**WHAT THE TASK ASKS**
Given the listing that follows, report all lines in which the string "illegal" occurs.

**AVAILABLE RECORDS**

-- ==== Sys2Proof/Laws/PerInstr.lean ====
section
/-!
SUPPORT. Instruction by instruction: the word of a well-formed instruction fits in 32 bits and decodes to the
instruction, with every operand (03 R55 to R82); an event has no word.
-/
namespace Sys2Proof.Laws.Encoding

/-- The word of i, when i is well-formed and has one, fits in 32 bits and decodes to i. -/
def Statement (i : Instr) : Prop := i.wellFormed = true → ∀ w, encode i = some w → w < 2 ^ 32 ∧ decode w = .ok i

theorem ofNat_self {n : Nat} (v : BitVec n) : BitVec.ofNat n v.toNat = v := by simp

theorem and_true_of {a b : Bool} (h : (a && b) = true) : a = true ∧ b = true := by
  cases a <;> cases b <;> first | exact ⟨rfl, rfl⟩ | exact nomatch h

theorem offGroup_of {d n : Nat} (h : (d % n == 0) = true) : offGroup d n = false := by
  unfold offGroup; rw [beq_iff_eq.mp h]; rfl

theorem odd_of {a : Nat} (h : (a % 2 == 0) = true) : (a % 2 != 0) = false := by rw [beq_iff_eq.mp h]; rfl

/-- The check of a widening group passes (03 R60, R74). -/
theorem checked_group (d n : Nat) (i : Instr) (h : (n != 0 && d % n == 0) = true) :
    (if n = 0 then Decoded.illegal else checked false (offGroup d n) i) = .ok i := by
  obtain ⟨h1, h2⟩ := and_true_of h
  have : ¬n = 0 := by simpa using h1
  rw [if_neg this, offGroup_of h2]; rfl

/-- A word with no reserved bit set and an aligned group. -/
theorem checked_of {b : Bool} (i : Instr) (h : b = false) : checked false b i = .ok i := by rw [h]; rfl

/-- The checks of a conversion pass (05 R129). -/
theorem checked_cvt {g : Nat} {b : Bool} (i : Instr) (y : Bool) (h : (decide (g ≤ 8) && b) = true) (hy : y = false) :
    (if g ≤ 8 then checked y (!b) i else Decoded.illegal) = .ok i := by
  obtain ⟨h1, h2⟩ := and_true_of h
  rw [if_pos (of_decide_eq_true h1), h2, hy]; rfl

/-- A format M word whose size is 2 bytes has size code 1. -/
theorem size_two {w : Nat} (h : wSize w = .b2) : w / 4 % 4 = 1 := by
  have h2 : w / 4 % 4 < 4 := Nat.mod_lt _ (by omega)
  unfold wSize at h
  generalize w / 4 % 4 = n at *
  match n, h2, h with
  | 0, _, h => exact nomatch h
  | 1, _, _ => rfl
  | 2, _, h => exact nomatch h
  | 3, _, h => exact nomatch h
  | n + 4, h2, _ => omega

/-- A cwr whose number has no row of its own is the general one. -/
theorem cwrOf_general (a : SReg) (n : BitVec 12) (h : (!ownCwrRow n.toNat) = true) : cwrOf a n.toNat = .cwr a n := by
  have hn := ofNat_self n
  generalize n.toNat = k at *
  unfold cwrOf
  split <;> first | exact absurd h (by decide) | rw [hn]

theorem add (d a b : SReg) (x y : Bool) : Statement (.add d a b x y) := by
  intro _ w h
  have := d.isLt; have := a.isLt; have := b.isLt
  have e : encA 0x01 d a b 0x000 x y = w := Option.some.inj h
  have F := encA_fields 0x01 d a b 0x000 x y (by omega) (by omega) (by omega) (by omega) (by omega)
  rw [e] at F; obtain ⟨h0, h1, hd, ha, hb, hf, hx, hy⟩ := F
  refine ⟨h0, ?_⟩
  rw [dec_01 h1]
  simp only [dec01, hd, ha, hb, hf, hx, hy, toS_self]

theorem sub (d a b : SReg) (x y : Bool) : Statement (.sub d a b x y) := by
  intro _ w h
  have := d.isLt; have := a.isLt; have := b.isLt
  have e : encA 0x01 d a b 0x001 x y = w := Option.some.inj h
  have F := encA_fields 0x01 d a b 0x001 x y (by omega) (by omega) (by omega) (by omega) (by omega)
  rw [e] at F; obtain ⟨h0, h1, hd, ha, hb, hf, hx, hy⟩ := F
  refine ⟨h0, ?_⟩
  rw [dec_01 h1]
  simp only [dec01, hd, ha, hb, hf, hx, hy, toS_self]

theorem and (d a b : SReg) (x y : Bool) : Statement (.and d a b x y) := by
  intro _ w h
  have := d.isLt; have := a.isLt; have := b.isLt
  have e : encA 0x01 d a b 0x002 x y = w := Option.some.inj h
  have F := encA_fields 0x01 d a b 0x002 x y (by omega) (by omega) (by omega) (by omega) (by omega)
  rw [e] at F; obtain ⟨h0, h1, hd, ha, hb, hf, hx, hy⟩ := F
  refine ⟨h0, ?_⟩
  rw [dec_01 h1]
  simp only [dec01, hd, ha, hb, hf, hx, hy, toS_self]

theorem or (d a b : SReg) (x y : Bool) : Statement (.or d a b x y) := by
  intro _ w h
  have := d.isLt; have := a.isLt; have := b.isLt
  have e : encA 0x01 d a b 0x003 x y = w := Option.some.inj h
  have F := encA_fields 0x01 d a b 0x003 x y (by omega) (by omega) (by omega) (by omega) (by omega)
  rw [e] at F; obtain ⟨h0, h1, hd, ha, hb, hf, hx, hy⟩ := F
  refine ⟨h0, ?_⟩
  rw [dec_01 h1]
  simp only [dec01, hd, ha, hb, hf, hx, hy, toS_self]

theorem xor (d a b : SReg) (x y : Bool) : Statement (.xor d a b x y) := by
  intro _ w h
  have := d.isLt; have := a.isLt; have := b.isLt
  have e : encA 0x01 d a b 0x004 x y = w := Option.some.inj h
  have F := encA_fields 0x01 d a b 0x004 x y (by omega) (by omega) (by omega) (by omega) (by omega)
  rw [e] at F; obtain ⟨h0, h1, hd, ha, hb, hf, hx, hy⟩ := F
  refine ⟨h0, ?_⟩
  rw [dec_01 h1]
  simp only [dec01, hd, ha, hb, hf, hx, hy, toS_self]

theorem sll (d a b : SReg) (x y : Bool) : Statement (.sll d a b x y) := by
  intro _ w h
  have := d.isLt; have := a.isLt; have := b.isLt
  have e : encA 0x01 d a b 0x005 x y = w := Option.some.inj h
  have F := encA_fields 0x01 d a b 0x005 x y (by omega) (by omega) (by omega) (by omega) (by omega)
  rw [e] at F; obtain ⟨h0, h1, hd, ha, hb, hf, hx, hy⟩ := F
  refine ⟨h0, ?_⟩
  rw [dec_01 h1]
  simp only [dec01, hd, ha, hb, hf, hx, hy, toS_self]

theorem srl (d a b : SReg) (x y : Bool) : Statement (.srl d a b x y) := by
  intro _ w h
  have := d.isLt; have := a.isLt; have := b.isLt
  have e : encA 0x01 d a b 0x006 x y = w := Option.some.inj h
  have F := encA_fields 0x01 d a b 0x006 x y (by omega) (by omega) (by omega) (by omega) (by omega)
  rw [e] at F; obtain ⟨h0, h1, hd, ha, hb, hf, hx, hy⟩ := F
  refine ⟨h0, ?_⟩
  rw [dec_01 h1]
  simp only [dec01, hd, ha, hb, hf, hx, hy, toS_self]

theorem sra (d a b : SReg) (x y : Bool) : Statement (.sra d a b x y) := by
  intro _ w h
  have := d.isLt; have := a.isLt; have := b.isLt
  have e : encA 0x01 d a b 0x007 x y = w := Option.some.inj h
  have F := encA_fields 0x01 d a b 0x007 x y (by omega) (by omega) (by omega) (by omega) (by omega)
  rw [e] at F; obtain ⟨h0, h1, hd, ha, hb, hf, hx, hy⟩ := F
  refine ⟨h0, ?_⟩
  rw [dec_01 h1]
  simp only [dec01, hd, ha, hb, hf, hx, hy, toS_self]

theorem mul (d a b : SReg) (x y : Bool) : Statement (.mul d a b x y) := by
  intro _ w h
  have := d.isLt; have := a.isLt; have := b.isLt
  have e : encA 0x01 d a b 0x008 x y = w := Option.some.inj h
  have F := encA_fields 0x01 d a b 0x008 x y (by omega) (by omega) (by omega) (by omega) (by omega)
  rw [e] at F; obtain ⟨h0, h1, hd, ha, hb, hf, hx, hy⟩ := F
  refine ⟨h0, ?_⟩
  rw [dec_01 h1]
  simp only [dec01, hd, ha, hb, hf, hx, hy, toS_self]

theorem mulh (d a b : SReg) (x y : Bool) : Statement (.mulh d a b x y) := by
  intro _ w h
  have := d.isLt; have := a.isLt; have := b.isLt
  have e : encA 0x01 d a b 0x009 x y = w := Option.some.inj h
  have F := encA_fields 0x01 d a b 0x009 x y (by omega) (by omega) (by omega) (by omega) (by omega)
  rw [e] at F; obtain ⟨h0, h1, hd, ha, hb, hf, hx, hy⟩ := F
  refine ⟨h0, ?_⟩
  rw [dec_01 h1]
  simp only [dec01, hd, ha, hb, hf, hx, hy, toS_self]

theorem mulhN (d a b : SReg) (x y : Bool) : Statement (.mulhN d a b x y) := by
  intro _ w h
  have := d.isLt; have := a.isLt; have := b.isLt
  have e : encA 0x01 d a b 0x00A x y = w := Option.some.inj h
  have F := encA_fields 0x01 d a b 0x00A x y (by omega) (by omega) (by omega) (by omega) (by omega)
  rw [e] at F; obtain ⟨h0, h1, hd, ha, hb, hf, hx, hy⟩ := F
  refine ⟨h0, ?_⟩
  rw [dec_01 h1]
  simp only [dec01, hd, ha, hb, hf, hx, hy, toS_self]

theorem div (d a b : SReg) (x y : Bool) : Statement (.div d a b x y) := by
  intro _ w h
  have := d.isLt; have := a.isLt; have := b.isLt
  have e : encA 0x01 d a b 0x00B x y = w := Option.some.inj h
  have F := encA_fields 0x01 d a b 0x00B x y (by omega) (by omega) (by omega) (by omega) (by omega)
  rw [e] at F; obtain ⟨h0, h1, hd, ha, hb, hf, hx, hy⟩ := F
  refine ⟨h0, ?_⟩
  rw [dec_01 h1]
  simp only [dec01, hd, ha, hb, hf, hx, hy, toS_self]

theorem divN (d a b : SReg) (x y : Bool) : Statement (.divN d a b x y) := by
  intro _ w h
  have := d.isLt; have := a.isLt; have := b.isLt
  have e : encA 0x01 d a b 0x00C x y = w := Option.some.inj h
  have F := encA_fields 0x01 d a b 0x00C x y (by omega) (by omega) (by omega) (by omega) (by omega)
  rw [e] at F; obtain ⟨h0, h1, hd, ha, hb, hf, hx, hy⟩ := F
  refine ⟨h0, ?_⟩
  rw [dec_01 h1]
  simp only [dec01, hd, ha, hb, hf, hx, hy, toS_self]

theorem rem (d a b : SReg) (x y : Bool) : Statement (.rem d a b x y) := by
  intro _ w h
  have := d.isLt; have := a.isLt; have := b.isLt
  have e : encA 0x01 d a b 0x00D x y = w := Option.some.inj h
  have F := encA_fields 0x01 d a b 0x00D x y (by omega) (by omega) (by omega) (by omega) (by omega)
  rw [e] at F; obtain ⟨h0, h1, hd, ha, hb, hf, hx, hy⟩ := F
  refine ⟨h0, ?_⟩
  rw [dec_01 h1]
  simp only [dec01, hd, ha, hb, hf, hx, hy, toS_self]

theorem remN (d a b : SReg) (x y : Bool) : Statement (.remN d a b x y) := by
  intro _ w h
  have := d.isLt; have := a.isLt; have := b.isLt
  have e : encA 0x01 d a b 0x00E x y = w := Option.some.inj h
  have F := encA_fields 0x01 d a b 0x00E x y (by omega) (by omega) (by omega) (by omega) (by omega)
  rw [e] at F; obtain ⟨h0, h1, hd, ha, hb, hf, hx, hy⟩ := F
  refine ⟨h0, ?_⟩
  rw [dec_01 h1]
  simp only [dec01, hd, ha, hb, hf, hx, hy, toS_self]

theorem min (d a b : SReg) (x y : Bool) : Statement (.min d a b x y) := by
  intro _ w h
  have := d.isLt; have := a.isLt; have := b.isLt
  have e : encA 0x01 d a b 0x00F x y = w := Option.some.inj h
  have F := encA_fields 0x01 d a b 0x00F x y (by omega) (by omega) (by omega) (by omega) (by omega)
  rw [e] at F; obtain ⟨h0, h1, hd, ha, hb, hf, hx, hy⟩ := F
  refine ⟨h0, ?_⟩
  rw [dec_01 h1]
  simp only [dec01, hd, ha, hb, hf, hx, hy, toS_self]

theorem max (d a b : SReg) (x y : Bool) : Statement (.max d a b x y) := by
  intro _ w h
  have := d.isLt; have := a.isLt; have := b.isLt
  have e : encA 0x01 d a b 0x010 x y = w := Option.some.inj h
  have F := encA_fields 0x01 d a b 0x010 x y (by omega) (by omega) (by omega) (by omega) (by omega)
  rw [e] at F; obtain ⟨h0, h1, hd, ha, hb, hf, hx, hy⟩ := F
  refine ⟨h0, ?_⟩
  rw [dec_01 h1]
  simp only [dec01, hd, ha, hb, hf, hx, hy, toS_self]

theorem minN (d a b : SReg) (x y : Bool) : Statement (.minN d a b x y) := by
  intro _ w h
  have := d.isLt; have := a.isLt; have := b.isLt
  have e : encA 0x01 d a b 0x011 x y = w := Option.some.inj h
  have F := encA_fields 0x01 d a b 0x011 x y (by omega) (by omega) (by omega) (by omega) (by omega)
  rw [e] at F; obtain ⟨h0, h1, hd, ha, hb, hf, hx, hy⟩ := F
  refine ⟨h0, ?_⟩
  rw [dec_01 h1]
  simp only [dec01, hd, ha, hb, hf, hx, hy, toS_self]

theorem maxN (d a b : SReg) (x y : Bool) : Statement (.maxN d a b x y) := by
  intro _ w h
  have := d.isLt; have := a.isLt; have := b.isLt
  have e : encA 0x01 d a b 0x012 x y = w := Option.some.inj h
  have F := encA_fields 0x01 d a b 0x012 x y (by omega) (by omega) (by omega) (by omega) (by omega)
  rw [e] at F; obtain ⟨h0, h1, hd, ha, hb, hf, hx, hy⟩ := F
  refine ⟨h0, ?_⟩
  rw [dec_01 h1]
  simp only [dec01, hd, ha, hb, hf, hx, hy, toS_self]

theorem add32 (d a b : SReg) (x y : Bool) : Statement (.add32 d a b x y) := by
  intro _ w h
  have := d.isLt; have := a.isLt; have := b.isLt
  have e : encA 0x01 d a b 0x013 x y = w := Option.some.inj h
  have F := encA_fields 0x01 d a b 0x013 x y (by omega) (by omega) (by omega) (by omega) (by omega)
  rw [e] at F; obtain ⟨h0, h1, hd, ha, hb, hf, hx, hy⟩ := F
  refine ⟨h0, ?_⟩
  rw [dec_01 h1]
  simp only [dec01, hd, ha, hb, hf, hx, hy, toS_self]

theorem sub32 (d a b : SReg) (x y : Bool) : Statement (.sub32 d a b x y) := by
  intro _ w h
  have := d.isLt; have := a.isLt; have := b.isLt
  have e : encA 0x01 d a b 0x014 x y = w := Option.some.inj h
  have F := encA_fields 0x01 d a b 0x014 x y (by omega) (by omega) (by omega) (by omega) (by omega)
  rw [e] at F; obtain ⟨h0, h1, hd, ha, hb, hf, hx, hy⟩ := F
  refine ⟨h0, ?_⟩
  rw [dec_01 h1]
  simp only [dec01, hd, ha, hb, hf, hx, hy, toS_self]

theorem addi (d a : SReg) (i : BitVec 15) (x : Bool) : Statement (.addi d a i x) := by
  intro _ w h
  have := d.isLt; have := a.isLt; have := i.isLt
  have e : encI 0x02 d a i.toNat x = w := Option.some.inj h
  have F := encI_fields 0x02 d a i.toNat x (by omega) (by omega) (by omega) (by omega)
  rw [e] at F; obtain ⟨h0, h1, hd, ha, g1, he⟩ := F
  have k1 : wImm15 w = i := ofNat_eq i _ (by omega)
  refine ⟨h0, ?_⟩
  rw [dec_02 h1]
  simp only [dec02, hd, ha, he, k1, toS_self]

theorem andi (d a : SReg) (i : BitVec 15) (x : Bool) : Statement (.andi d a i x) := by
  intro _ w h
  have := d.isLt; have := a.isLt; have := i.isLt
  have e : encI 0x03 d a i.toNat x = w := Option.some.inj h
  have F := encI_fields 0x03 d a i.toNat x (by omega) (by omega) (by omega) (by omega)
  rw [e] at F; obtain ⟨h0, h1, hd, ha, g1, he⟩ := F
  have k1 : wImm15 w = i := ofNat_eq i _ (by omega)
  refine ⟨h0, ?_⟩
  rw [dec_03 h1]
  simp only [dec03, hd, ha, he, k1, toS_self]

**EXERCISE SOLUTION**
    (if n = 0 then Decoded.illegal else checked false (offGroup d n) i) = .ok i := by
    (if g ≤ 8 then checked y (!b) i else Decoded.illegal) = .ok i := by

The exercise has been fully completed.